Stored data entries:
=== Begin Enclosure ===
-- ==== Sys2Proof/Laws/Cpu.lean ====
section
/-! SUPPORT. The devices do not see the CPU: an operation of the bus commutes with a change of registers and flags. -/

namespace Sys2Proof.Machine

theorem renderDot_setCpu (s : State) (c : Cpu) : renderDot (s.setCpu c) = (renderDot s).setCpu c := by
  unfold renderDot
  dsimp +instances only [setCpu_ppu]
  split_ifs <;> rfl

theorem ppuFlagEvents_setCpu (s : State) (c : Cpu) : ppuFlagEvents (s.setCpu c) = (ppuFlagEvents s).setCpu c := by
  unfold ppuFlagEvents
  dsimp +instances only [setCpu_ppu]
  split_ifs <;> rfl

theorem ppuAdvanceDot_setCpu (s : State) (c : Cpu) : ppuAdvanceDot (s.setCpu c) = (ppuAdvanceDot s).setCpu c := by
  have h : ppuFlagEvents { s.setCpu c with ppu := s.ppu.nextPos } =
      (ppuFlagEvents { s with ppu := s.ppu.nextPos }).setCpu c := ppuFlagEvents_setCpu { s with ppu := s.ppu.nextPos } c
  unfold ppuAdvanceDot
  dsimp only [setCpu_ppu]
  rw [h]
  dsimp +instances only [setCpu_ppu]
  split_ifs
  · exact renderDot_setCpu _ c
  · rfl

theorem apuAdvance_setCpu (s : State) (c : Cpu) : apuAdvance (s.setCpu c) = (apuAdvance s).setCpu c := by
  unfold apuAdvance sampleTimerAdvance
  dsimp +instances only [setCpu_apu, setCpu_cfg]
  split_ifs <;> rfl

theorem tick_setCpu (s : State) (c : Cpu) : tick (s.setCpu c) = (tick s).setCpu c := by
  have h : tick (s.setCpu c) =
      apuAdvance (ppuAdvanceDot (ppuAdvanceDot (ppuAdvanceDot ({ s with cycles := s.cycles + 1 }.setCpu c)))) := rfl
  rw [h, ppuAdvanceDot_setCpu, ppuAdvanceDot_setCpu, ppuAdvanceDot_setCpu, apuAdvance_setCpu, tick]

theorem ppuRegRead_setCpu (r : PpuReg) (s : State) (c : Cpu) :
    ppuRegRead r (s.setCpu c) = ((ppuRegRead r s).1, (ppuRegRead r s).2.setCpu c) := by
  cases r <;> try rfl
  show ppuDataRead (s.setCpu c) = ((ppuDataRead s).1, (ppuDataRead s).2.setCpu c)
  unfold ppuDataRead
  dsimp +instances only [setCpu_ppu]
  split_ifs <;> rfl

theorem controllerRead_setCpu (s : State) (c : Cpu) :
    controllerRead (s.setCpu c) = ((controllerRead s).1, (controllerRead s).2.setCpu c) := by
  unfold controllerRead
  dsimp +instances only [setCpu_ctl]
  split_ifs <;> rfl

theorem busDecodeRead_setCpu (a : Word) (s : State) (c : Cpu) :
    busDecodeRead a (s.setCpu c) = ((busDecodeRead a s).1, (busDecodeRead a s).2.setCpu c) := by
  unfold busDecodeRead
  dsimp only
  split_ifs
  · rfl
  · exact ppuRegRead_setCpu _ s c
  · rfl
  · exact controllerRead_setCpu s c
  · rfl
  · rfl
  · unfold mapperRead
    split_ifs <;> rfl

theorem memRead_setCpu (a : Word) (s : State) (c : Cpu) :
    memRead a (s.setCpu c) = ((memRead a s).1, (memRead a s).2.setCpu c) := by
  rw [memRead, tick_setCpu, busDecodeRead_setCpu]
  rfl

theorem dummyRead_setCpu (a : Word) (s : State) (c : Cpu) : dummyRead a (s.setCpu c) = (dummyRead a s).setCpu c := by
  rw [dummyRead, memRead_setCpu]
  rfl

theorem ppuRegWrite_setCpu (r : PpuReg) (v : Byte) (s : State) (c : Cpu) :
    ppuRegWrite r v (s.setCpu c) = (ppuRegWrite r v s).setCpu c := by
  cases r
  case scroll =>
    show ppuScrollWrite v (s.setCpu c) = (ppuScrollWrite v s).setCpu c
    unfold ppuScrollWrite
    dsimp only [setCpu_ppu]
    split <;> rfl
  case addr =>
    show ppuAddrWrite v (s.setCpu c) = (ppuAddrWrite v s).setCpu c
    unfold ppuAddrWrite
    dsimp only [setCpu_ppu]
    split <;> rfl
  case data =>
    show ppuDataWrite v (s.setCpu c) = (ppuDataWrite v s).setCpu c
    unfold ppuDataWrite ppuWrite chrWrite
    dsimp +instances only [setCpu_ppu, setCpu_cfg]
    split_ifs <;> rfl
  all_goals rfl

theorem controllerWrite_setCpu (v : Byte) (s : State) (c : Cpu) :
    controllerWrite v (s.setCpu c) = (controllerWrite v s).setCpu c := by
  unfold controllerWrite sampleButtons
  dsimp only [setCpu_input]
  split_ifs
  · split <;> rfl
  · rfl

theorem busStore_setCpu (a : Word) (v : Byte) (s : State) (c : Cpu) :
    busStore a v (s.setCpu c) = (busStore a v s).setCpu c := by
  unfold busStore
  dsimp only
  split_ifs
  · rfl
  · exact ppuRegWrite_setCpu _ v s c
  · rfl
  · exact controllerWrite_setCpu v s c
  · rfl
  · rfl
  · unfold mapperWrite
    split_ifs <;> rfl

theorem oamDmaFrom_setCpu (page : Byte) (n i : Nat) (s : State) (c : Cpu) :
    oamDmaFrom page n i (s.setCpu c) = (oamDmaFrom page n i s).setCpu c := by
  induction n generalizing i s with
  | zero => rfl
  | succ n ih =>
    rw [oamDmaFrom, oamDmaFrom, memRead_setCpu]
    simp only [tick_setCpu, busStore_setCpu, ih]

theorem memWrite_setCpu (a : Word) (v : Byte) (s : State) (c : Cpu) :
    memWrite a v (s.setCpu c) = (memWrite a v s).setCpu c := by
  rw [memWrite, memWrite, busDecodeWrite, busDecodeWrite, tick_setCpu]
  split_ifs
  · exact oamDmaFrom_setCpu v 256 0 _ c
  · exact busStore_setCpu a v _ c

end Sys2Proof.Machine
end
=== End Enclosure ===
**Your assignment**
Only the number should be given: the count of lines above that hold the word "Byte".

**Response for this exercise**
5